SPEC - System for Flood Prevention Studies: DIANA, CAEV and VESPOT
In order to support Flood Prevention Studies done within the scope of Yearly Operation Plans of the Brazilian Electricity Interconnected Systems , Cepel has developed several softwares that were incorporated in the SPEC System. The SPEC focuses on analysis of Multi-reservoir/ Multi-Flood-Control-points, considering intra-annual hydrologic variations, and includes the following modules:
• DIANA: It is a stochastic model for generation synthetic multivariate daily inflow scenarios. It has seven functions: ENSOCLAS, AUXAJUS, EPN, EEN, GEP, COMPARA and SIMRESC. ENSOCLAS considers the influence of the ENSO phenomenon (El Niño - Southern Oscillation) on the generation of synthetic scenarios; AUXAJUS performs automatic adjustment of the models parameters; EPN and EEN estimate model parameters; GEP generates the synthetic daily inflow scenarios; COMPARA performs statistical analysis on the daily flow scenarios generated by GEP; and SIMRESC is used when there are reservoirs without outflow control in the river basin.
• CAEV: The reservoir system is decomposed into partial systems (set of reservoirs upstream of a flood control point), for which an upper rule-curve is calculated for the whole rainy season (waiting volume curve). To calculate these curves we use the theory of controllability conditions, and uses only inflow scenarios generated by DIANA.

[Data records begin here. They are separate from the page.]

-- ==== Sys2Proof/Machine/AlarmTable.lean ====
section
/-!
DEFINITION. The Alarm Definitions' pending marks and the Alarm Table (R154, R155, chapter 9). A raise with its
displacement, its mark and any raise of code 27 is one computation here, as is a retirement with its admission; the
consequence set is delivered at the end of it (Cascade.lean).
-/

namespace Sys2Proof.Machine

/-- A class at or above DERATE (R143). -/
def AlarmClass.limits : AlarmClass → Bool
  | .note => false
  | _ => true

/-- The order of the classes (R143). -/
def AlarmClass.rank : AlarmClass → Nat
  | .note => 0
  | .derate => 1
  | .hold => 2
  | .stop => 3

/-! ### Records -/

/-- The list order: the overflow record, when present, then the ordinary records oldest first (R158, R171). -/
def AlarmTable.listing (t : AlarmTable) : List AlarmRecord := t.overflow.toList ++ t.records

/-- The record of a code, in its slot or among the ordinary records (R158). -/
def AlarmTable.find (t : AlarmTable) (c : Code) : Option AlarmRecord :=
  if c = .tableOverflow then t.overflow else t.records.find? fun r => decide (r.code = c)

/-- The table with the record of a code changed in its place. -/
def AlarmTable.modify (t : AlarmTable) (c : Code) (f : AlarmRecord → AlarmRecord) : AlarmTable :=
  if c = .tableOverflow then { t with overflow := t.overflow.map f }
  else { t with records := t.records.map fun r => if r.code = c then f r else r }

/-- The code before a code in list order, none when it stands first (R172). -/
def codeBefore (c : Code) : List Code → Option Code
  | [] => none
  | [_] => none
  | x :: y :: rest => if y = c then some x else codeBefore c (y :: rest)

/-- A record leaves the table: those behind it close up, and a cursor on it moves to the record before it (R158, R172). -/
def AlarmTable.remove (t : AlarmTable) (c : Code) : AlarmTable :=
  let cursor := if t.cursor = some c then codeBefore c (t.listing.map AlarmRecord.code) else t.cursor
  if c = .tableOverflow then { t with overflow := none, cursor := cursor }
  else { t with records := t.records.filter fun r => decide (r.code ≠ c), cursor := cursor }

/-- The next raise sequence number, wrapping from 4294967295 to 1 (R159). -/
def nextSequence (n : Nat) : Nat := if Config.maxSequence ≤ n then 1 else n + 1

/-- The oldest NOTE record among the ordinary records (R162). -/
def AlarmTable.oldestNote (t : AlarmTable) : Option AlarmRecord := t.records.find? fun r => decide (r.cls = .note)

/-- The record of a raise: ACTIVE_UNACK, with class, scope, cap and value as the definition holds them (R157, R160). -/
def newRecord (c : Code) (d : Definition) (seq : Nat) : AlarmRecord where
  code := c
  state := .activeUnack
  cls := d.cls
  scope := d.scope
  cap := if d.cls = .derate then some d.cap else none
  seq := seq
  recurrence := 0
  value := d.raiseValue
  shelve := none

/-- A record created at the newest position, or in the overflow slot: it takes a sequence number, sets ALARM_NEW and
clears the silence flag (R158, R159, R160, R174). -/
def State.createRecord (s : State) (c : Code) : State :=
  let seq := nextSequence s.table.sequence
  let r := newRecord c (s.definition c) seq
  let t := { s.table with sequence := seq, silence := false }
  let t := if c = .tableOverflow then { t with overflow := some r } else { t with records := t.records ++ [r] }
  (s.setTable t).setFlag .alarmNew

/-- A revived record: ACTIVE_UNACK in its position, one more recurrence held at 255, the raise's value, a new
sequence number (R160). -/
def State.reviveRecord (s : State) (c : Code) : State :=
  let seq := nextSequence s.table.sequence
  let value := (s.definition c).raiseValue
  let t := s.table.modify c fun r =>
    { r with state := .activeUnack, recurrence := min Config.maxRecurrence (r.recurrence + 1), value := value, seq := seq }
  (s.setTable { t with sequence := seq, silence := false }).setFlag .alarmNew

/-- A record's state set. -/
def State.setRecordState (s : State) (c : Code) (x : RecordState) : State :=
  s.setTable (s.table.modify c fun r => { r with state := x, shelve := none })

/-! ### Code 27 (R155, R170) -/

/-- Some code whose class is DERATE, HOLD or STOP has its pending mark set (R155). -/
def State.limitingMark (s : State) : Bool :=
  Code.all.any fun c => (s.definition c).pendingMark && (s.definition c).cls.limits

/-- Some definition has its pending mark set (R196). -/
def State.anyMark (s : State) : Bool := Code.all.any fun c => (s.definition c).pendingMark

/-- The raise of code 27: its record is created in the slot, or revived from CLEARED_UNACK (R160, R170). -/
def State.raiseOverflow (s : State) : State :=
  let d := s.definition .tableOverflow
  let s := s.setDef .tableOverflow { d with active := true, run := 0, raiseValue := none }
  match s.table.overflow with
  | none => s.createRecord .tableOverflow
  | some r => if r.state = .clearedUnack then s.reviveRecord .tableOverflow else s

/-- The clear of code 27: its record goes to CLEARED_UNACK, or retires from ACTIVE_ACK with no admission (R161, R163). R170
says that the record, ACTIVE_UNACK or ACTIVE_ACK, goes to CLEARED_UNACK; the model takes the table of R161 (DEDUCED,
assumption log 23). -/
def State.clearOverflow (s : State) : State :=
  let d := s.definition .tableOverflow
  let s := s.setDef .tableOverflow { d with active := false, run := 0, raiseValue := none }
  match s.table.overflow with
  | none => s
  | some r =>
    match r.state with
    | .activeUnack => s.setRecordState .tableOverflow .clearedUnack
    | .activeAck => s.setTable (s.table.remove .tableOverflow)
    | .shelved => s.setTable (s.table.remove .tableOverflow)
    | .clearedUnack => s

/-- The sample of TABLE_OVERFLOW at each setting and clearing of a mark, with persistence 0 (R155). -/
def State.overflowSample (s : State) : State :=
  let raw := s.limitingMark
  if raw = (s.definition .tableOverflow).active then s
  else if raw then s.raiseOverflow else s.clearOverflow

/-- A pending mark is set or cleared, and TABLE_OVERFLOW sampled (R154, R155). -/
def State.setMarkOf (s : State) (c : Code) (mark : Bool) : State :=
  (s.setDef c { s.definition c with pendingMark := mark }).overflowSample

/-! ### Raises, clears and retirements -/

/-- A raise that finds 32 ordinary records: the oldest NOTE record is displaced, its code marked if still ACTIVE,
and the raised code gets a record; with no NOTE record the raised code is marked (R162). -/
def State.raiseNoRoom (s : State) (c : Code) : State :=
  match s.table.oldestNote with
  | some n =>
    let s := s.setTable (s.table.remove n.code)
    let s := if (s.definition n.code).active then s.setMarkOf n.code true else s
    s.createRecord c
  | none => s.setMarkOf c true

/-- A raise delivered to the table (R160). -/
def State.raiseRecord (s : State) (c : Code) : State :=
  match s.table.find c with
  | some r => if r.state = .clearedUnack then s.reviveRecord c else s
  | none =>
    if c = .tableOverflow ∨ s.table.records.length < Config.maxRecords then s.createRecord c else s.raiseNoRoom c

/-- The lowest-numbered code whose pending mark is set (R154). -/
def State.lowestMarked (s : State) : Option Code := Code.all.find? fun c => (s.definition c).pendingMark

/-- The retirement of a record: an ordinary record's room admits the lowest-numbered marked code, whose mark is cleared
(R154, R163). -/
def State.retireRecord (s : State) (c : Code) : State :=
  let s := s.setTable (s.table.remove c)
  if c = .tableOverflow then s
  else
    match s.lowestMarked with
    | some m => (s.setMarkOf m false).createRecord m
    | none => s

/-- A clear of a code: a pending mark is cleared and nothing reaches the table; otherwise the record goes to
CLEARED_UNACK or retires (R149, R154, R161). -/
def State.clearRecord (s : State) (c : Code) : State :=
  if (s.definition c).pendingMark then s.setMarkOf c false
  else
    match s.table.find c with
    | some r =>
      match r.state with
      | .activeUnack => s.setRecordState c .clearedUnack
      | .activeAck => s.retireRecord c
      | .shelved => s.retireRecord c
      | .clearedUnack => s
    | none => s

/-- The acknowledgement of one record (R164). -/
def State.ackRecord (s : State) (c : Code) : State :=
  match s.table.find c with
  | some r =>
    match r.state with
    | .activeUnack => s.setRecordState c .activeAck
    | .clearedUnack => s.retireRecord c
    | .activeAck => s
    | .shelved => s
  | none => s

/-! ### What is in effect (R168, R169, R174, R175) -/

/-- A record is in effect by its class and state (R168). -/
def AlarmRecord.inEffect (r : AlarmRecord) : Bool :=
  match r.cls, r.state with
  | .note, _ => false
  | _, .shelved => false
  | .derate, .clearedUnack => false
  | _, _ => true

/-- The derate term of a channel: the least cap of the DERATE records in effect that scope it, 1000 when there is
none (R43, R169). -/
def derateTerm (records : List AlarmRecord) (m : Motion) : Nat :=
  match records with
  | [] => 1000
  | r :: rest =>
    let here := if r.cls = .derate ∧ r.inEffect = true ∧ r.scope.get m = true then r.cap.getD 1000 else 1000
    min here (derateTerm rest m)

/-- A HOLD record in effect scopes the channel (R169). -/
def holdPresent (records : List AlarmRecord) (m : Motion) : Bool :=
  records.any fun r => decide (r.cls = .hold) && r.inEffect && r.scope.get m

/-- A STOP record is in effect (R169). -/
def tripPresent (records : List AlarmRecord) : Bool := records.any fun r => decide (r.cls = .stop) && r.inEffect

/-- The consequence set formed from the records in effect (R169). -/
def AlarmTable.formConsequence (t : AlarmTable) : Consequence where
  derate :=
    ⟨derateTerm t.listing .hoist, derateTerm t.listing .drag, derateTerm t.listing .swing, derateTerm t.listing .walk⟩
  hold :=
    ⟨holdPresent t.listing .hoist, holdPresent t.listing .drag, holdPresent t.listing .swing,
      holdPresent t.listing .walk⟩
  trip := tripPresent t.listing

/-- A record that is unacknowledged: ACTIVE_UNACK or CLEARED_UNACK (R174). -/
def AlarmRecord.unacknowledged (r : AlarmRecord) : Bool :=
  decide (r.state = .activeUnack) || decide (r.state = .clearedUnack)

/-- HORN: some record is unacknowledged and the silence flag is clear (R174). -/
def AlarmTable.hornLevel (t : AlarmTable) : Bool := t.listing.any AlarmRecord.unacknowledged && !t.silence

/-- BEACON: some DERATE, HOLD or STOP record is in effect (R175). -/
def AlarmTable.beaconLevel (t : AlarmTable) : Bool := t.listing.any AlarmRecord.inEffect

/-- The end of a table change event: the consequence set, HORN and BEACON (R169, R174, R175). -/
def State.endTableEvent (s : State) : State :=
  let t := { s.table with consequence := s.table.formConsequence }
  (s.setTable t).setPins { s.pins with horn := t.hornLevel, beacon := t.beaconLevel }

/-- The number of records in a state, the overflow record included (R176). -/
def AlarmTable.countState (t : AlarmTable) (x : RecordState) : Nat :=
  (t.listing.filter fun r => decide (r.state = x)).length

end Sys2Proof.Machine
end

• VESPOT: The model spatially disaggregates the waiting volume curves of the partial systems, defining the waiting volume that must be allocated in each reservoir of the river basin. It uses a linear stochastic formulation. This module was structured to avoid imbalanced waiting volume allocations and exaggerated reservoir depletions that may compromise the system generation capacity. It uses Benders decomposition and network flow algorithms as solving techniques.
SPEC - System for Flood Prevention Studies
Software for Flood Control Operation: OPCHEN, OPCHEND and OPCHENS
Volume flexibility may be necessary during a flood. OPCHEN software is a Short-Term Planning tool used to help the weekly planning of the filling/emptying of waiting volumes defined in Flood Prevention Studies. The methodology is based on the solution of a linear programming problem, subject to the current hydrologic situation and to meeting at the end of the corresponding week a set of waiting volumes curves, in ascending order of flood risks. The outflow defined by hydrothermal coordination studies performed with the DECOMP program is considered in this model as the minimum outflow. The time horizon may be up to five weeks. OPCHEN software is also a tool used in studies to verify the possibility of relaxing waiting volume constraints during the final months of the rainy season, with the aim of increasing the probability of reaching the end of the rainy season with full reservoirs.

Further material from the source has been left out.